Return the lines below that contain the word "secret".

++++ DATA FOR PROCESSING ++++

theorem execTowerFailed_memIs {qq : List Host.Cell} (t : Tower) (s : State) (h_s : MemIs qq s) :
    Out.MemIs qq (execTowerFailed t s) := by
  unfold execTowerFailed
  dsimp -failIfUnchanged only
  repeat' with_reducible first | assumption | (intro _) | apply State.putFails_memIs | apply State.moveObj_memIs | apply State.updObj_memIs | apply mem_next | apply mem_ite3 | (refine mem_foldl ?_ (fun _ _ _ => ?_)) | (refine mem_foldl1 ?_ (fun _ _ _ => ?_)) | (refine mem_foldl2 ?_ (fun _ _ _ => ?_)) | dsimp only | (refine mem_pair (by assumption) ?_) | (refine mem_opt (by assumption) ?_) | (refine mem_opt1 (by assumption) ?_) | (apply mem_mk; dsimp only; apply mem_un) | split

theorem State.updDom_memIs {qq : List Host.Cell} (s : State) (f : DomState → DomState) (h_s : MemIs qq s) :
    MemIs qq (State.updDom s f) := by
  unfold State.updDom
  dsimp -failIfUnchanged only
  repeat' with_reducible first | assumption | (intro _) | dsimp only | (apply mem_mk; dsimp only; apply mem_un)

theorem State.runStarved_memIs {qq : List Host.Cell} (s : State) (t : Tower) (h_s : MemIs qq s) :
    MemIs qq (State.runStarved s t) := by
  unfold State.runStarved
  dsimp -failIfUnchanged only
  repeat' with_reducible first | assumption | (intro _) | apply State.dropGates_memIs | apply State.sectorEnd_memIs | apply mem_ite | dsimp only | (refine mem_pair (by assumption) ?_) | (refine mem_opt (by assumption) ?_) | (refine mem_opt1 (by assumption) ?_) | split

theorem State.domIrq_memIs {qq : List Host.Cell} (s : State) (bit : Nat) (h_s : MemIs qq s) :
    MemIs qq (State.domIrq s bit) := by
  unfold State.domIrq
  dsimp -failIfUnchanged only
  repeat' with_reducible first | assumption | apply State.irq_memIs | dsimp only

theorem State.domError_memIs {qq : List Host.Cell} (s : State) (bit : Nat) (h_s : MemIs qq s) :
    MemIs qq (State.domError s bit) := by
  unfold State.domError
  dsimp -failIfUnchanged only
  repeat' with_reducible first | assumption | (intro _) | apply State.domIrq_memIs | apply State.runStarved_memIs | apply State.updDom_memIs | apply State.hwPost_memIs | apply State.wr_memIs | apply mem_ite | dsimp only | (apply mem_mk; dsimp only; apply mem_un) | split

theorem State.selfTests_memIs {qq : List Host.Cell} (s : State) (pass : Nat) (h_s : MemIs qq s) :
    MemIs qq (State.selfTests s pass).1 := by
  unfold State.selfTests
  dsimp -failIfUnchanged only
  repeat' with_reducible first | assumption | (intro _) | apply State.domError_memIs | apply State.updDom_memIs | apply State.wr_memIs | apply mem_ite | apply mem_ite1 | dsimp only | (refine mem_pair (by assumption) ?_) | (refine mem_opt (by assumption) ?_) | (refine mem_opt1 (by assumption) ?_) | (apply mem_mk; dsimp only; apply mem_un) | split

theorem State.domCmd_memIs {qq : List Host.Cell} (s : State) (val : Word) (pass : Nat) (h_s : MemIs qq s) :
    MemIs qq (State.domCmd s val pass) := by
  unfold State.domCmd
  dsimp -failIfUnchanged only
  repeat' with_reducible first | assumption | (intro _) | apply State.selfTests_memIs | apply State.recBegin_memIs | apply mem_ite | apply mem_ite1 | dsimp only | split

theorem State.setXts_memIs {qq : List Host.Cell} (s : State) (t : Tower) (n : Nat) (k : Option Nat) (h_s : MemIs qq s) :
    MemIs qq (State.setXts s t n k) := by
  unfold State.setXts
  dsimp -failIfUnchanged only
  repeat' with_reducible first | assumption | (intro _) | dsimp only | (apply mem_mk; dsimp only; apply mem_un)

theorem State.setXtsBoth_memIs {qq : List Host.Cell} (s : State) (n : Nat) (k : Option Nat) (h_s : MemIs qq s) :
    MemIs qq (State.setXtsBoth s n k) := by
  unfold State.setXtsBoth
  dsimp -failIfUnchanged only
  repeat' with_reducible first | assumption | apply State.setXts_memIs | dsimp only

theorem State.updVault_memIs {qq : List Host.Cell} (s : State) (v : Nat) (f : Vault → Vault) (h_s : MemIs qq s) :
    MemIs qq (State.updVault s v f) := by
  unfold State.updVault
  dsimp -failIfUnchanged only
  repeat' with_reducible first | assumption | (apply mem_id; assumption) | (intro _) | apply State.updDom_memIs | apply mem_ite | dsimp only | (apply mem_mk; dsimp only; apply mem_un) | split

theorem State.vaultOpen_memIs {qq : List Host.Cell} (s : State) (v : Nat) (key : Nat) (h_s : MemIs qq s) :
    MemIs qq (State.vaultOpen s v key) := by
  unfold State.vaultOpen
  dsimp -failIfUnchanged only
  repeat' with_reducible first | assumption | (intro _) | apply State.updVault_memIs | apply State.setXtsBoth_memIs | dsimp only | (apply mem_mk; dsimp only; apply mem_un)

theorem State.domOperational_memIs {qq : List Host.Cell} (s : State) (h_s : MemIs qq s) :
    MemIs qq (State.domOperational s) := by
  unfold State.domOperational
  dsimp -failIfUnchanged only
  repeat' with_reducible first | assumption | (apply mem_id; assumption) | (intro _) | apply State.vaultOpen_memIs | apply State.setXtsBoth_memIs | apply State.updDom_memIs | apply State.newCookie_memIs | apply State.wb_memIs | apply State.wr_memIs | (refine mem_foldl ?_ (fun _ _ _ => ?_)) | (refine mem_foldl1 ?_ (fun _ _ _ => ?_)) | (refine mem_foldl2 ?_ (fun _ _ _ => ?_)) | dsimp only | (refine mem_pair (by assumption) ?_) | (refine mem_opt (by assumption) ?_) | (refine mem_opt1 (by assumption) ?_) | (apply mem_mk; dsimp only; apply mem_un) | split

theorem State.kbPerform_memIs {qq : List Host.Cell} (s : State) (k : KbOp) (h_s : MemIs qq s) :
    MemIs qq (State.kbPerform s k) := by
  unfold State.kbPerform
  dsimp -failIfUnchanged only
  repeat' with_reducible first | assumption | (intro _) | apply State.setXts_memIs | apply State.setGcm_memIs | apply mem_ite | apply mem_ite1 | dsimp only | (apply mem_mk; dsimp only; apply mem_un) | split

theorem State.kbWrite_memIs {qq : List Host.Cell} (s : State) (val : Word) (h_s : MemIs qq s) :
    MemIs qq (State.kbWrite s val) := by
  unfold State.kbWrite
  dsimp -failIfUnchanged only
  repeat' with_reducible first | assumption | (intro _) | apply State.domIrq_memIs | apply State.updDom_memIs | apply State.storeRow_memIs | apply State.wb_memIs | apply State.wr_memIs | apply mem_ite | dsimp only | (apply mem_mk; dsimp only; apply mem_un) | split

theorem State.loadHuk_memIs {qq : List Host.Cell} (s : State) (h_s : MemIs qq s) :
    MemIs qq (State.loadHuk s) := by
  unfold State.loadHuk
  dsimp -failIfUnchanged only
  repeat' with_reducible first | assumption | (intro _) | apply State.updDom_memIs | dsimp only | (apply mem_mk; dsimp only; apply mem_un)

theorem State.newVault_memIs {qq : List Host.Cell} (s : State) (kek : Nat) (v : Nat) (secret : List Byte) (h_s : MemIs qq s) :
    MemIs qq (State.newVault s kek v secret).2.2 := by
  unfold State.newVault
  dsimp -failIfUnchanged only
  repeat' with_reducible first | assumption | (apply mem_id; assumption) | (intro _) | apply State.rand_memIs | dsimp only | (apply mem_mk; dsimp only; apply mem_un)

theorem State.vaultBack_memIs {qq : List Host.Cell} (s : State) (x : Vault) (key : Nat) (h_s : MemIs qq s) :
    MemIs qq (State.vaultBack s x key) := by
  unfold State.vaultBack
  dsimp -failIfUnchanged only
  repeat' with_reducible first | assumption | (apply mem_id; assumption) | (intro _) | apply State.vaultOpen_memIs | apply State.updVault_memIs | apply mem_ite | dsimp only | (apply mem_mk; dsimp only; apply mem_un) | split

theorem State.vaultQuiet_memIs {qq : List Host.Cell} (s : State) (c : Cmd) (h_s : MemIs qq s) :
    MemIs qq (State.vaultQuiet s c).1 := by
  unfold State.vaultQuiet
  dsimp -failIfUnchanged only
  repeat' with_reducible first | assumption | (intro _) | apply State.updVault_memIs | apply State.coverRows_memIs | dsimp only | (apply mem_mk; dsimp only; apply mem_un)

theorem State.vaultErase_memIs {qq : List Host.Cell} (s : State) (i : Nat) (tag : Nat) (c : Cmd) (x : Vault) (key : Nat) (h_s : MemIs qq s) :
    MemIs qq (State.vaultErase s i tag c x key) := by
  unfold State.vaultErase
  dsimp -failIfUnchanged only
  repeat' with_reducible first | assumption | (apply mem_id; assumption) | (intro _) | apply State.vaultQuiet_memIs | apply State.vaultBack_memIs | apply State.setXtsBoth_memIs | apply State.updDom_memIs | apply State.fail_memIs | apply State.finish_memIs | apply State.dropObj_memIs | apply State.updLay_memIs | apply mem_ite | apply mem_ite1 | (refine mem_foldl ?_ (fun _ _ _ => ?_)) | (refine mem_foldl1 ?_ (fun _ _ _ => ?_)) | (refine mem_foldl2 ?_ (fun _ _ _ => ?_)) | dsimp only | (apply mem_mk; dsimp only; apply mem_un) | split

theorem State.vaultEraseWith_memIs {qq : List Host.Cell} (s : State) (i : Nat) (tag : Nat) (c : Cmd) (x : Vault) (key : Option Nat) (h_s : MemIs qq s) :
    MemIs qq (State.vaultEraseWith s i tag c x key) := by
  unfold State.vaultEraseWith
  dsimp -failIfUnchanged only
  repeat' with_reducible first | assumption | apply State.vaultErase_memIs | apply State.fail_memIs | dsimp only | (refine mem_pair (by assumption) ?_) | (refine mem_opt (by assumption) ?_) | (refine mem_opt1 (by assumption) ?_) | split

theorem execAnchorSet_memIs {qq : List Host.Cell} (i : Nat) (tag : Nat) (s : State) (h_s : MemIs qq s) :
    Out.MemIs qq (execAnchorSet i tag s) := by
  unfold execAnchorSet
  dsimp -failIfUnchanged only
  repeat' with_reducible first | assumption | (intro _) | apply State.updDom_memIs | apply State.run_memIs | apply State.fail_memIs | apply State.finish_memIs | apply State.sessClose_memIs | apply State.hwPost_memIs | apply mem_next | apply mem_ite3 | apply mem_ite | apply mem_ite1 | (refine mem_foldl ?_ (fun _ _ _ => ?_)) | (refine mem_foldl1 ?_ (fun _ _ _ => ?_)) | (refine mem_foldl2 ?_ (fun _ _ _ => ?_)) | dsimp only | (apply mem_mk; dsimp only; apply mem_un) | split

++++

_RESULT_.
theorem State.newVault_memIs {qq : List Host.Cell} (s : State) (kek : Nat) (v : Nat) (secret : List Byte) (h_s : MemIs qq s) :
    MemIs qq (State.newVault s kek v secret).2.2 := by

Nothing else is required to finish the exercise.